→ **YOUR TASK**
The reply to the records below should contain exactly the lines from the line with "s.reads := rfl" through the line with "s.nextSeq := rfl", and nothing besides.

→ **PROVIDED DATA**
/-! ### updCtx -/

@[simp] theorem State.updCtx_pending (c : Nat) (f : Ctx → Ctx) : (s.updCtx c f).pending = s.pending := rfl
@[simp] theorem State.updCtx_stamp (c : Nat) (f : Ctx → Ctx) : (s.updCtx c f).stamp = s.stamp := rfl
@[simp] theorem State.updCtx_mark (c : Nat) (f : Ctx → Ctx) : (s.updCtx c f).mark = s.mark := rfl
@[simp] theorem State.updCtx_cores (c : Nat) (f : Ctx → Ctx) : (s.updCtx c f).cores = s.cores := rfl
@[simp] theorem State.updCtx_dies (c : Nat) (f : Ctx → Ctx) : (s.updCtx c f).dies = s.dies := rfl
@[simp] theorem State.updCtx_ports (c : Nat) (f : Ctx → Ctx) : (s.updCtx c f).ports = s.ports := rfl
@[simp] theorem State.updCtx_tierH (c : Nat) (f : Ctx → Ctx) : (s.updCtx c f).tierH = s.tierH := rfl
@[simp] theorem State.updCtx_tierM (c : Nat) (f : Ctx → Ctx) : (s.updCtx c f).tierM = s.tierM := rfl
@[simp] theorem State.updCtx_tierF (c : Nat) (f : Ctx → Ctx) : (s.updCtx c f).tierF = s.tierF := rfl
@[simp] theorem State.updCtx_sealH (c : Nat) (f : Ctx → Ctx) : (s.updCtx c f).sealH = s.sealH := rfl
@[simp] theorem State.updCtx_sealM (c : Nat) (f : Ctx → Ctx) : (s.updCtx c f).sealM = s.sealM := rfl
@[simp] theorem State.updCtx_hif (c : Nat) (f : Ctx → Ctx) : (s.updCtx c f).hif = s.hif := rfl
@[simp] theorem State.updCtx_queues (c : Nat) (f : Ctx → Ctx) : (s.updCtx c f).queues = s.queues := rfl
@[simp] theorem State.updCtx_rings (c : Nat) (f : Ctx → Ctx) : (s.updCtx c f).rings = s.rings := rfl
@[simp] theorem State.updCtx_tongs0 (c : Nat) (f : Ctx → Ctx) : (s.updCtx c f).tongs0 = s.tongs0 := rfl
@[simp] theorem State.updCtx_tongs8 (c : Nat) (f : Ctx → Ctx) : (s.updCtx c f).tongs8 = s.tongs8 := rfl
@[simp] theorem State.updCtx_reads (c : Nat) (f : Ctx → Ctx) : (s.updCtx c f).reads = s.reads := rfl
@[simp] theorem State.updCtx_nextTag (c : Nat) (f : Ctx → Ctx) : (s.updCtx c f).nextTag = s.nextTag := rfl
@[simp] theorem State.updCtx_nextAcc (c : Nat) (f : Ctx → Ctx) : (s.updCtx c f).nextAcc = s.nextAcc := rfl
@[simp] theorem State.updCtx_fences (c : Nat) (f : Ctx → Ctx) : (s.updCtx c f).fences = s.fences := rfl
@[simp] theorem State.updCtx_faultQ (c : Nat) (f : Ctx → Ctx) : (s.updCtx c f).faultQ = s.faultQ := rfl
@[simp] theorem State.updCtx_faultLog (c : Nat) (f : Ctx → Ctx) : (s.updCtx c f).faultLog = s.faultLog := rfl
@[simp] theorem State.updCtx_revs (c : Nat) (f : Ctx → Ctx) : (s.updCtx c f).revs = s.revs := rfl
@[simp] theorem State.updCtx_nextSeq (c : Nat) (f : Ctx → Ctx) : (s.updCtx c f).nextSeq = s.nextSeq := rfl
@[simp] theorem State.updCtx_models (c : Nat) (f : Ctx → Ctx) : (s.updCtx c f).models = s.models := rfl
@[simp] theorem State.updCtx_commits (c : Nat) (f : Ctx → Ctx) : (s.updCtx c f).commits = s.commits := rfl
@[simp] theorem State.updCtx_arenas (c : Nat) (f : Ctx → Ctx) : (s.updCtx c f).arenas = s.arenas := rfl
@[simp] theorem State.updCtx_comps (c : Nat) (f : Ctx → Ctx) : (s.updCtx c f).comps = s.comps := rfl
@[simp] theorem State.updCtx_joins (c : Nat) (f : Ctx → Ctx) : (s.updCtx c f).joins = s.joins := rfl
@[simp] theorem State.updCtx_recs (c : Nat) (f : Ctx → Ctx) : (s.updCtx c f).recs = s.recs := rfl
@[simp] theorem State.updCtx_recIndex (c : Nat) (f : Ctx → Ctx) : (s.updCtx c f).recIndex = s.recIndex := rfl
@[simp] theorem State.updCtx_recPage (c : Nat) (f : Ctx → Ctx) : (s.updCtx c f).recPage = s.recPage := rfl
@[simp] theorem State.updCtx_pool (c : Nat) (f : Ctx → Ctx) : (s.updCtx c f).pool = s.pool := rfl
@[simp] theorem State.updCtx_route (c : Nat) (f : Ctx → Ctx) : (s.updCtx c f).route = s.route := rfl
@[simp] theorem State.updCtx_sec (c : Nat) (f : Ctx → Ctx) : (s.updCtx c f).sec = s.sec := rfl
@[simp] theorem State.updCtx_pwr (c : Nat) (f : Ctx → Ctx) : (s.updCtx c f).pwr = s.pwr := rfl
@[simp] theorem State.updCtx_rst (c : Nat) (f : Ctx → Ctx) : (s.updCtx c f).rst = s.rst := rfl
@[simp] theorem State.updCtx_sb (c : Nat) (f : Ctx → Ctx) : (s.updCtx c f).sb = s.sb := rfl
@[simp] theorem State.updCtx_cfg (c : Nat) (f : Ctx → Ctx) : (s.updCtx c f).cfg = s.cfg := rfl
@[simp] theorem State.updCtx_repairCores (c : Nat) (f : Ctx → Ctx) : (s.updCtx c f).repairCores = s.repairCores := rfl
@[simp] theorem State.updCtx_repairClusters (c : Nat) (f : Ctx → Ctx) : (s.updCtx c f).repairClusters = s.repairClusters := rfl
@[simp] theorem State.updCtx_repairDies (c : Nat) (f : Ctx → Ctx) : (s.updCtx c f).repairDies = s.repairDies := rfl
@[simp] theorem State.updCtx_repairLog (c : Nat) (f : Ctx → Ctx) : (s.updCtx c f).repairLog = s.repairLog := rfl
@[simp] theorem State.updCtx_hardRows (c : Nat) (f : Ctx → Ctx) : (s.updCtx c f).hardRows = s.hardRows := rfl
@[simp] theorem State.updCtx_caps (c : Nat) (f : Ctx → Ctx) : (s.updCtx c f).caps = s.caps := rfl
@[simp] theorem State.updCtx_free (c : Nat) (f : Ctx → Ctx) : (s.updCtx c f).free = s.free := rfl
@[simp] theorem State.updCtx_out (c : Nat) (f : Ctx → Ctx) : (s.updCtx c f).out = s.out := rfl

→ **RESULT OF THE EXERCISE**
@[simp] theorem State.updCtx_reads (c : Nat) (f : Ctx → Ctx) : (s.updCtx c f).reads = s.reads := rfl
@[simp] theorem State.updCtx_nextTag (c : Nat) (f : Ctx → Ctx) : (s.updCtx c f).nextTag = s.nextTag := rfl
@[simp] theorem State.updCtx_nextAcc (c : Nat) (f : Ctx → Ctx) : (s.updCtx c f).nextAcc = s.nextAcc := rfl
@[simp] theorem State.updCtx_fences (c : Nat) (f : Ctx → Ctx) : (s.updCtx c f).fences = s.fences := rfl
@[simp] theorem State.updCtx_faultQ (c : Nat) (f : Ctx → Ctx) : (s.updCtx c f).faultQ = s.faultQ := rfl
@[simp] theorem State.updCtx_faultLog (c : Nat) (f : Ctx → Ctx) : (s.updCtx c f).faultLog = s.faultLog := rfl
@[simp] theorem State.updCtx_revs (c : Nat) (f : Ctx → Ctx) : (s.updCtx c f).revs = s.revs := rfl
@[simp] theorem State.updCtx_nextSeq (c : Nat) (f : Ctx → Ctx) : (s.updCtx c f).nextSeq = s.nextSeq := rfl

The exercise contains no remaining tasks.